Teaching Innovation Awards Winner
University of Exeter
Overview
At the University of Exeter, ~500 first year Biochemistry (BIO1332), Neurosciences (CSC1009) and Natural Sciences (NSC1004) students perform an integrated series of practicals. Students work in teams of up to five to purify an enzyme, investigate its kinetics and perform inhibitor studies. We used to assess the students’ understanding and engagement through two laboratory reports submitted as a team; but the problem was that we were assessing students as a group, rather than individually, to maintain an acceptable marking burden for staff. This inevitably led to issues with group working - most commonly some team members would not engage and so fail to achieve the intended learning outcomes.
Our solution was to develop Smart Worksheets with LearnSci to replace both laboratory reports. This ensures that every student learns how to analyse their team’s data for themselves. An added benefit is that we no longer have a problem with chained calculations having errors carried forwards as the instant feedback and solve option ensures that no students get stuck. Another advantage is that the Smart Worksheets direct students towards good presentation practices, for example titles for graphs, error bars, and units.
Student feedback includes:
- "[The Smart Worksheets are] very useful for learning how to do calculations and consolidating lab concepts."
- "Liked the instant feedback it provides and the ‘solve’ option helps if you are really stuck – this corrects misconceptions quickly."
Adopting the Smart Worksheets has improved student engagement and performance (Figure 1). We introduced them in 2020/2021. Comparing student performance in 2022/2023 with the four previous academic years, we found a significant improvement (p<0.0001) from 2018/2019 and 2019/2020 where work was last marked as a team submission. In 2020/2021, we allowed students a second chance of marks on questions they got wrong initially, but we have partially (2021/2022) and totally (2022/2023) disabled this function to realign the mark distribution.

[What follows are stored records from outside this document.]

-- ==== Sys2Proof/Machine/Lane.lean ====
section
/-! DEFINITION. Parrus lanes (spec/09): link frames in both directions, replay, training, idle states,
width degrade, receiver taps and recalibration. -/

namespace Sys2Proof.Machine

open Sys2Proof

def State.lane (s : State) (q : Nat) : LaneSt := s.lnk.ports.getD q {}

def State.updLane (s : State) (q : Nat) (f : LaneSt → LaneSt) : State :=
  { s with lnk := { s.lnk with ports := s.lnk.ports.modify q f } }

def State.updPortQ (s : State) (q : Nat) (f : PortQ → PortQ) : State := s.setPortQ q (f (s.portQ q))

def seqMod : Nat := 2 ^ 24

/-- Distance from `a` to `b` in BSEQ (R233). -/
def seqDist (a b : Nat) : Nat := (b + seqMod - a % seqMod) % seqMod

/-! ## States (R240, R244, R272) -/

def lkDisabled : Nat := 0
def lkClock : Nat := 1
def lkBlock : Nat := 2
def lkEq : Nat := 3
def lkDeskew : Nat := 4
def lkConfig : Nat := 5
def lkActive : Nat := 6
def lkLight : Nat := 7
def lkDeep : Nat := 8
def lkService : Nat := 9
def lkFailed : Nat := 10

/-- A port enters a state. -/
def State.setLnk (s : State) (q st : Nat) : State :=
  let up := s.lnkState q = lkActive ∨ s.lnkState q = lkLight
  (s.setFld (F.LNK_STAT_STATE q) st).updLane q fun l => { l with
    since := s.tick, awake := false, downAt := if up then s.tick else l.downAt, eqDone := l.eqDone && decide (st ≠ lkBlock),
    partner := if st = lkBlock then none else l.partner, confirmAt := if st = lkBlock then none else l.confirmAt }

/-- Cells queued on a port, in every class. -/
def PortQ.cells (p : PortQ) : List QCell := p.t0 ++ p.t1 ++ p.t2 ++ p.t3

/-- Credits freed in a receive buffer (R269). -/
def State.freeCredits (s : State) (q : Nat) (c : Cell) : State :=
  if c.cls = 0 then s
  else
    let i := c.cls.toNat - 1
    s.updPortQ q fun p => { p with
      freed := p.freed.modify i fun f => f + BitVec.ofNat 32 (cellCredits c)
      freedTick := match p.freedTick with | none => some s.tick | some t => some t }

/-- Raster cells queued on a port are discarded where the mode allows none on it (R14, M2; log entry 23): those forwarded
leave the receive buffers they stand in. -/
def State.dropRaster (s : State) (q : Nat) : State :=
  let p := s.portQ q
  let gone := p.t1.filter fun e => e.cell.typ == CellType.raster
  (gone.foldl (fun (t : State) e => match e.frees with
    | some a => t.freeCredits a.toNat e.cell
    | none => t) s).updPortQ q fun p => { p with t1 := p.t1.filter fun e => e.cell.typ != CellType.raster }

/-- A port goes down: to DISABLED or FAILED (R239, R272). Its queued cells are discarded and counted, its credits,
replay buffer and sequence values cleared. -/
def State.portDown (s : State) (q st : Nat) : State :=
  let gone := (s.portQ q).cells
  let s := gone.foldl (fun (t : State) e => match e.frees with
    | some a => t.freeCredits a.toNat e.cell
    | none => t) s
  let s := s.bump (F.FAB_CNT_COUNT 9) (gone.length + (s.portQ q).blocked.length)
  let s := s.setPortQ q { ({} : PortQ) with tokTick := s.tick, svcTick := s.tick }
  let s := (s.setFld (F.LNK_STAT_WIDTH q) 0).setFld (F.LNK_STAT_LANES q) 0
  let s := if st = lkDisabled then s.setFld (F.LNK_STAT_CONNECTED q) 0 else s
  (s.updLane q fun l => { ({} : LaneSt) with
    excluded := l.excluded, laneOk := l.laneOk, lastLanes := l.lastLanes, need := l.need,
    calSlot := l.calSlot, downAt := l.downAt }).setLnk q st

Introducing the Smart Worksheets in 2020/2021 presented an additional challenge as students could not collect their own data due to COVID-19. Had we provided a single model dataset, collusion would have been a significant risk as the same answers would be expected from all students. To circumvent this, we developed a Javascript-based Smart PDF to automatically generate individual datasets (Figure 2). It uses data from a past class and transforms it using the student’s ID number to seed an algorithm based on prime numbers and remainders. We designed the algorithm to embed a security “watermark” into the dataset so that we can verify that students are using their own unique data and not sharing answers. We continue to use the Smart PDF for students who have missed practical sessions or for whom the experiment failed. We have also worked with colleagues to develop Smart PDFs for generating unique datasets on other modules e.g. BIO1338 (Plants) and BIO2091 (Bioinorganic Chemistry). Student feedback has been resoundingly positive and staff are delighted they are no longer marking over Christmas!